Wisdom was my first encounter with this kind of repurposing of Christian teaching. Our translation of the Middle English play helped us recognize similarities with the struggles medieval individuals encountered in their day, at the same time that it helped us identify how societal struggles shift over time, prompting us to ask exactly why that is. The play outlines the dangers of greed and bearing false witness in ways that address real issues that society faces today. Rather than represent certain groups of people that the Church seeks to scapegoat, the Vices in our production instead addresses many of the unaddressed vices found in many of our world leaders, politicians, and the wider population. They define sinners as those who “let truth slip aside,” who “hoard up riches,” and who are “renowned for bribery” and perjury—a refreshing perspective, considering that these are truly the individuals with power who do the most harm to society, not those who simply seek to outwardly express their individuality.

Our production of Wisdom helps prove that medieval drama can still operate outside of its own time as a creative opportunity for repurposing the Church’s teachings for societal critique.

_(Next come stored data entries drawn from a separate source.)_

/-! ### updPow changes power only -/

@[simp] theorem State.updPow_regs (g : Power → Power) : (s.updPow g).regs = s.regs := rfl
@[simp] theorem State.updPow_latch (g : Power → Power) : (s.updPow g).latch = s.latch := rfl
@[simp] theorem State.updPow_bell (g : Power → Power) : (s.updPow g).bell = s.bell := rfl
@[simp] theorem State.updPow_free (g : Power → Power) : (s.updPow g).free = s.free := rfl
@[simp] theorem State.updPow_out (g : Power → Power) : (s.updPow g).out = s.out := rfl
@[simp] theorem State.updPow_host (g : Power → Power) : (s.updPow g).host = s.host := rfl
@[simp] theorem State.updPow_sq (g : Power → Power) : (s.updPow g).sq = s.sq := rfl
@[simp] theorem State.updPow_dram (g : Power → Power) : (s.updPow g).dram = s.dram := rfl
@[simp] theorem State.updPow_queues (g : Power → Power) : (s.updPow g).queues = s.queues := rfl
@[simp] theorem State.updPow_proctor (g : Power → Power) : (s.updPow g).proctor = s.proctor := rfl
@[simp] theorem State.updPow_journal (g : Power → Power) : (s.updPow g).journal = s.journal := rfl
@[simp] theorem State.updPow_report (g : Power → Power) : (s.updPow g).report = s.report := rfl
@[simp] theorem State.updPow_faults (g : Power → Power) : (s.updPow g).faults = s.faults := rfl
@[simp] theorem State.updPow_pool (g : Power → Power) : (s.updPow g).pool = s.pool := rfl
@[simp] theorem State.updPow_streams (g : Power → Power) : (s.updPow g).streams = s.streams := rfl
@[simp] theorem State.updPow_links (g : Power → Power) : (s.updPow g).links = s.links := rfl
@[simp] theorem State.updPow_photo (g : Power → Power) : (s.updPow g).photo = s.photo := rfl
@[simp] theorem State.updPow_photoNv (g : Power → Power) : (s.updPow g).photoNv = s.photoNv := rfl
@[simp] theorem State.updPow_refmon (g : Power → Power) : (s.updPow g).refmon = s.refmon := rfl
@[simp] theorem State.updPow_refOn (g : Power → Power) : (s.updPow g).refOn = s.refOn := rfl
@[simp] theorem State.updPow_crown (g : Power → Power) : (s.updPow g).crown = s.crown := rfl
@[simp] theorem State.updPow_crownMap (g : Power → Power) : (s.updPow g).crownMap = s.crownMap := rfl
@[simp] theorem State.updPow_brim (g : Power → Power) : (s.updPow g).brim = s.brim := rfl
@[simp] theorem State.updPow_work (g : Power → Power) : (s.updPow g).work = s.work := rfl
@[simp] theorem State.updPow_blk (g : Power → Power) : (s.updPow g).blk = s.blk := rfl
@[simp] theorem State.updPow_site (g : Power → Power) : (s.updPow g).site = s.site := rfl
@[simp] theorem State.updPow_twin (g : Power → Power) : (s.updPow g).twin = s.twin := rfl
@[simp] theorem State.updPow_clocks (g : Power → Power) : (s.updPow g).clocks = s.clocks := rfl
@[simp] theorem State.updPow_sec (g : Power → Power) : (s.updPow g).sec = s.sec := rfl
@[simp] theorem State.updPow_therm (g : Power → Power) : (s.updPow g).therm = s.therm := rfl
@[simp] theorem State.updPow_tests (g : Power → Power) : (s.updPow g).tests = s.tests := rfl
@[simp] theorem State.updPow_ident (g : Power → Power) : (s.updPow g).ident = s.ident := rfl
@[simp] theorem State.updPow_pending (g : Power → Power) : (s.updPow g).pending = s.pending := rfl
@[simp] theorem State.updPow_rd (g : Power → Power) (off : Nat) : (s.updPow g).rd off = s.rd off := rfl
@[simp] theorem State.updPow_f (g : Power → Power) (y : Fld) : (s.updPow g).f y = s.f y := rfl
@[simp] theorem State.updPow_b (g : Power → Power) (y : Fld) : (s.updPow g).b y = s.b y := rfl

/-! ### updPool changes pool only -/

@[simp] theorem State.updPool_regs (g : Pool → Pool) : (s.updPool g).regs = s.regs := rfl
@[simp] theorem State.updPool_latch (g : Pool → Pool) : (s.updPool g).latch = s.latch := rfl
@[simp] theorem State.updPool_bell (g : Pool → Pool) : (s.updPool g).bell = s.bell := rfl
@[simp] theorem State.updPool_free (g : Pool → Pool) : (s.updPool g).free = s.free := rfl
@[simp] theorem State.updPool_out (g : Pool → Pool) : (s.updPool g).out = s.out := rfl
@[simp] theorem State.updPool_host (g : Pool → Pool) : (s.updPool g).host = s.host := rfl
@[simp] theorem State.updPool_sq (g : Pool → Pool) : (s.updPool g).sq = s.sq := rfl
@[simp] theorem State.updPool_dram (g : Pool → Pool) : (s.updPool g).dram = s.dram := rfl
@[simp] theorem State.updPool_queues (g : Pool → Pool) : (s.updPool g).queues = s.queues := rfl
@[simp] theorem State.updPool_proctor (g : Pool → Pool) : (s.updPool g).proctor = s.proctor := rfl
@[simp] theorem State.updPool_journal (g : Pool → Pool) : (s.updPool g).journal = s.journal := rfl
@[simp] theorem State.updPool_report (g : Pool → Pool) : (s.updPool g).report = s.report := rfl
@[simp] theorem State.updPool_faults (g : Pool → Pool) : (s.updPool g).faults = s.faults := rfl
@[simp] theorem State.updPool_streams (g : Pool → Pool) : (s.updPool g).streams = s.streams := rfl
@[simp] theorem State.updPool_links (g : Pool → Pool) : (s.updPool g).links = s.links := rfl
@[simp] theorem State.updPool_photo (g : Pool → Pool) : (s.updPool g).photo = s.photo := rfl
@[simp] theorem State.updPool_photoNv (g : Pool → Pool) : (s.updPool g).photoNv = s.photoNv := rfl
@[simp] theorem State.updPool_refmon (g : Pool → Pool) : (s.updPool g).refmon = s.refmon := rfl
@[simp] theorem State.updPool_refOn (g : Pool → Pool) : (s.updPool g).refOn = s.refOn := rfl
@[simp] theorem State.updPool_crown (g : Pool → Pool) : (s.updPool g).crown = s.crown := rfl
@[simp] theorem State.updPool_crownMap (g : Pool → Pool) : (s.updPool g).crownMap = s.crownMap := rfl
@[simp] theorem State.updPool_brim (g : Pool → Pool) : (s.updPool g).brim = s.brim := rfl
@[simp] theorem State.updPool_work (g : Pool → Pool) : (s.updPool g).work = s.work := rfl
@[simp] theorem State.updPool_blk (g : Pool → Pool) : (s.updPool g).blk = s.blk := rfl
@[simp] theorem State.updPool_site (g : Pool → Pool) : (s.updPool g).site = s.site := rfl
@[simp] theorem State.updPool_twin (g : Pool → Pool) : (s.updPool g).twin = s.twin := rfl
@[simp] theorem State.updPool_clocks (g : Pool → Pool) : (s.updPool g).clocks = s.clocks := rfl
@[simp] theorem State.updPool_sec (g : Pool → Pool) : (s.updPool g).sec = s.sec := rfl
@[simp] theorem State.updPool_therm (g : Pool → Pool) : (s.updPool g).therm = s.therm := rfl
@[simp] theorem State.updPool_tests (g : Pool → Pool) : (s.updPool g).tests = s.tests := rfl
@[simp] theorem State.updPool_power (g : Pool → Pool) : (s.updPool g).power = s.power := rfl
@[simp] theorem State.updPool_ident (g : Pool → Pool) : (s.updPool g).ident = s.ident := rfl
@[simp] theorem State.updPool_pending (g : Pool → Pool) : (s.updPool g).pending = s.pending := rfl
@[simp] theorem State.updPool_rd (g : Pool → Pool) (off : Nat) : (s.updPool g).rd off = s.rd off := rfl
@[simp] theorem State.updPool_f (g : Pool → Pool) (y : Fld) : (s.updPool g).f y = s.f y := rfl
@[simp] theorem State.updPool_b (g : Pool → Pool) (y : Fld) : (s.updPool g).b y = s.b y := rfl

I believe that the future will only bring the unique aspects of medieval drama in performance closer and closer to the surface, as more and more Christians find themselves socially aware and accepting of LGBTQIA+ identities and other currently excluded ways of living. Medieval drama resists conformity to the standards that the Catholic Church has set out for itself, yet it is still able to touch audiences in ways that resonate with the standards of the Church other kinds of performance are unable to accomplish. This marks medieval drama as an incredibly important and substantial form of theatre whose relevance deserves to be more deeply explored today.

WORKS CITED

Dinges, William D. “Ritual Conflict as Social Conflict: Liturgical Reform in the Roman Catholic Church.” Sociological Analysis 48.2 (1987): 138–157.